[What is required]
Copy every entry. Do not alter a single word.

[Excerpted records]
/-! ### Records that name a device (R369) -/

/-- The record of a remote send, from a core of the sending device (R276). -/
def remoteRec (h : Word) (regs : Vector Word 8) (core : Nat) : TaskRec :=
  { cls := BitVec.ofNat 8 (bits h 23 16), cid := BitVec.ofNat 8 (bits h 31 24), pri := bits h 33 33 = 1, cnt := bits h 32 32 = 1,
    src := BitVec.ofNat 16 (2 ^ 14 + core), carried := regs }

/-- R369, R373: master G passes where the tile is owned and takes remote records. -/
def remoteOpen (s : State) (core : Nat) : Bool :=
  let o := (getTile s (core / 4)).slown
  bits o 63 63 = 1 && bits o 60 60 = 1

/-- A remote record at its destination: the reason of its refusal (0 for none) and the state with it accepted; none when it
must wait there, as a counted one does while its region is saved (R276). -/
def acceptRemote (s : State) (h : Word) (regs : Vector Word 8) (src : Nat) : Option (Nat × State) :=
  let core := bits h 13 0
  if !remoteOpen s core then some (2, s)
  else
    let r := remoteRec h regs src
    if r.cnt then (if (savedFor s 0 core).isSome then none else some (0, countRecord s core r.cid.toNat))
    else match recordRegion s core with
      | none => some (2, s)
      | some g => (acceptNext s g core r.pri r).map (0, ·)

/-- R369, R377: a bounce of a send by context a goes to its core's high inbox and is logged. -/
def bounce (s : State) (a : Nat) (h : Word) (reason : Nat) : State :=
  post (logEvent s (coreOf a) 7 h.toNat) (coreOf a) true
    { cls := BitVec.ofNat 8 (bits s.dev.gxcfg 27 20), src := BitVec.ofNat 16 (2 ^ 14 + coreOf a),
      carried := #v[h, BitVec.ofNat 64 reason, 0, 0, 0, 0, 0, 0] }

/-- A remote send of message m that names this device: accepted or bounced, and acknowledged; none while it waits. -/
def arriveLocal (s : State) (i : Nat) (m : Msg) (h : Word) (regs : Vector Word 8) : Option State :=
  let r := remoteRec h regs (coreOf m.src)
  if r.cnt && remoteOpen s (bits h 13 0) then countArrival (dropMsg s i) (bits h 13 0) r m else
  (acceptRemote (dropMsg s i) h regs (coreOf m.src)).map fun (reason, s) =>
    reply (if reason = 0 then s else bounce s m.src h reason) m 0 []

/-- RECORD_ARRIVAL: message i, a record that is not counted, is accepted and acknowledged; one whose region has ended since
it was sent is acknowledged and dropped. -/
def execRecordArrival (i : Nat) (s : State) : Host.Outcome State Fault Refusal :=
  match s.net[i]? with
  | some m => match m.entry.body with
    | .record core r =>
      if r.cnt || !mayServe s i m then .next s
      else match regionFor s m.entry.rcb core.toNat with
      | none => .next (reply (dropMsg s i) m 0 [])
      | some g =>
        match (if m.src = devAgent core.toNat then acceptAt s g core.toNat r.pri r else acceptNext s g core.toNat r.pri r) with
        | some s' => .next (reply (dropMsg s' i) m 0 [])
        | none => .next s
    | .remote h regs =>
      if bits h 32 32 = 1 || !mayServe s i m then .next s else .next ((arriveLocal s i m h regs).getD s)
    | _ => .next s
  | none => .next s

/-- COUNTER_DECREMENT. -/
def execCounterDecrement (i : Nat) (s : State) : Host.Outcome State Fault Refusal :=
  match s.net[i]? with
  | some m => match m.entry.body with
    | .record core r =>
      if !r.cnt || !mayServe s i m then .next s
      else .next ((countArrival (dropMsg s i) core.toNat r m).getD s)
    | .remote h regs =>
      if bits h 32 32 = 0 || !mayServe s i m then .next s else .next ((arriveLocal s i m h regs).getD s)
    | _ => .next s
  | none => .next s

/-- R74, R75: the record that an `mreq` reply starts. -/
def mreqRec (s : State) (r : Reply) (tag : BitVec 6) (write : Bool) : TaskRec :=
  let rcb := match regionOf s (coreOf r.dst) with
    | some (rcb, _) => rcb
    | none => 0
  let data := if r.status = 0 then r.data else []
  { cls := BitVec.ofNat 8 (readNat s (rcbField s rcb 0x18 8 + tag.toNat) 1), pri := isHigh r.dst,
    src := BitVec.ofNat 16 (coreOf r.dst),
    carried := Vector.ofFn fun k =>
      if write then (if k.val = 0 ∧ r.status = 0 then BitVec.ofNat 64 r.entry.seq else 0) else BitVec.ofNat 64 (at_ data (8 * k.val) 8),
    mrstat := some (BitVec.ofNat 64 (r.status + (if write then 4 else 0) + 8 * tag.toNat)) }

/-- MREQ_REPLY: the record joins the inbox of the issuing context's priority, and starts at once when it is that
context's next choice. -/
def execMreqReply (i : Nat) (s : State) : Host.Outcome State Fault Refusal :=
  match replyAt s i with
  | none => .next s
  | some r =>
    let go := fun (tag : BitVec 6) (write : Bool) =>
      match recordRegion s (coreOf r.dst) with
      | none => dropReply s i
      | some g =>
      if (regionOf s (coreOf r.dst)).any fun g => rcbFar s g.1 [(0x18, 64)] then s else
      match acceptNext s g (coreOf r.dst) (isHigh r.dst) (mreqRec s r tag write) with
      | none => s
      | some s' =>
        let s' := dropReply s' i
        let c := getCtx s' r.dst
        tryStart (putCtx s' r.dst { c with mreqs := c.mreqs - 1 }) r.dst
    match r.entry.body with
    | .mreqRead tag => .next (go tag false)
    | .mreqWrite tag _ => .next (go tag true)
    | _ => .next s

[Task result]
/-! ### Records that name a device (R369) -/

/-- The record of a remote send, from a core of the sending device (R276). -/
def remoteRec (h : Word) (regs : Vector Word 8) (core : Nat) : TaskRec :=
  { cls := BitVec.ofNat 8 (bits h 23 16), cid := BitVec.ofNat 8 (bits h 31 24), pri := bits h 33 33 = 1, cnt := bits h 32 32 = 1,
    src := BitVec.ofNat 16 (2 ^ 14 + core), carried := regs }

/-- R369, R373: master G passes where the tile is owned and takes remote records. -/
def remoteOpen (s : State) (core : Nat) : Bool :=
  let o := (getTile s (core / 4)).slown
  bits o 63 63 = 1 && bits o 60 60 = 1

/-- A remote record at its destination: the reason of its refusal (0 for none) and the state with it accepted; none when it
must wait there, as a counted one does while its region is saved (R276). -/
def acceptRemote (s : State) (h : Word) (regs : Vector Word 8) (src : Nat) : Option (Nat × State) :=
  let core := bits h 13 0
  if !remoteOpen s core then some (2, s)
  else
    let r := remoteRec h regs src
    if r.cnt then (if (savedFor s 0 core).isSome then none else some (0, countRecord s core r.cid.toNat))
    else match recordRegion s core with
      | none => some (2, s)
      | some g => (acceptNext s g core r.pri r).map (0, ·)

/-- R369, R377: a bounce of a send by context a goes to its core's high inbox and is logged. -/
def bounce (s : State) (a : Nat) (h : Word) (reason : Nat) : State :=
  post (logEvent s (coreOf a) 7 h.toNat) (coreOf a) true
    { cls := BitVec.ofNat 8 (bits s.dev.gxcfg 27 20), src := BitVec.ofNat 16 (2 ^ 14 + coreOf a),
      carried := #v[h, BitVec.ofNat 64 reason, 0, 0, 0, 0, 0, 0] }

/-- A remote send of message m that names this device: accepted or bounced, and acknowledged; none while it waits. -/
def arriveLocal (s : State) (i : Nat) (m : Msg) (h : Word) (regs : Vector Word 8) : Option State :=
  let r := remoteRec h regs (coreOf m.src)
  if r.cnt && remoteOpen s (bits h 13 0) then countArrival (dropMsg s i) (bits h 13 0) r m else
  (acceptRemote (dropMsg s i) h regs (coreOf m.src)).map fun (reason, s) =>
    reply (if reason = 0 then s else bounce s m.src h reason) m 0 []

/-- RECORD_ARRIVAL: message i, a record that is not counted, is accepted and acknowledged; one whose region has ended since
it was sent is acknowledged and dropped. -/
def execRecordArrival (i : Nat) (s : State) : Host.Outcome State Fault Refusal :=
  match s.net[i]? with
  | some m => match m.entry.body with
    | .record core r =>
      if r.cnt || !mayServe s i m then .next s
      else match regionFor s m.entry.rcb core.toNat with
      | none => .next (reply (dropMsg s i) m 0 [])
      | some g =>
        match (if m.src = devAgent core.toNat then acceptAt s g core.toNat r.pri r else acceptNext s g core.toNat r.pri r) with
        | some s' => .next (reply (dropMsg s' i) m 0 [])
        | none => .next s
    | .remote h regs =>
      if bits h 32 32 = 1 || !mayServe s i m then .next s else .next ((arriveLocal s i m h regs).getD s)
    | _ => .next s
  | none => .next s

/-- COUNTER_DECREMENT. -/
def execCounterDecrement (i : Nat) (s : State) : Host.Outcome State Fault Refusal :=
  match s.net[i]? with
  | some m => match m.entry.body with
    | .record core r =>
      if !r.cnt || !mayServe s i m then .next s
      else .next ((countArrival (dropMsg s i) core.toNat r m).getD s)
    | .remote h regs =>
      if bits h 32 32 = 0 || !mayServe s i m then .next s else .next ((arriveLocal s i m h regs).getD s)
    | _ => .next s
  | none => .next s

/-- R74, R75: the record that an `mreq` reply starts. -/
def mreqRec (s : State) (r : Reply) (tag : BitVec 6) (write : Bool) : TaskRec :=
  let rcb := match regionOf s (coreOf r.dst) with
    | some (rcb, _) => rcb
    | none => 0
  let data := if r.status = 0 then r.data else []
  { cls := BitVec.ofNat 8 (readNat s (rcbField s rcb 0x18 8 + tag.toNat) 1), pri := isHigh r.dst,
    src := BitVec.ofNat 16 (coreOf r.dst),
    carried := Vector.ofFn fun k =>
      if write then (if k.val = 0 ∧ r.status = 0 then BitVec.ofNat 64 r.entry.seq else 0) else BitVec.ofNat 64 (at_ data (8 * k.val) 8),
    mrstat := some (BitVec.ofNat 64 (r.status + (if write then 4 else 0) + 8 * tag.toNat)) }

/-- MREQ_REPLY: the record joins the inbox of the issuing context's priority, and starts at once when it is that
context's next choice. -/
def execMreqReply (i : Nat) (s : State) : Host.Outcome State Fault Refusal :=
  match replyAt s i with
  | none => .next s
  | some r =>
    let go := fun (tag : BitVec 6) (write : Bool) =>
      match recordRegion s (coreOf r.dst) with
      | none => dropReply s i
      | some g =>
      if (regionOf s (coreOf r.dst)).any fun g => rcbFar s g.1 [(0x18, 64)] then s else
      match acceptNext s g (coreOf r.dst) (isHigh r.dst) (mreqRec s r tag write) with
      | none => s
      | some s' =>
        let s' := dropReply s' i
        let c := getCtx s' r.dst
        tryStart (putCtx s' r.dst { c with mreqs := c.mreqs - 1 }) r.dst
    match r.entry.body with
    | .mreqRead tag => .next (go tag false)
    | .mreqWrite tag _ => .next (go tag true)
    | _ => .next s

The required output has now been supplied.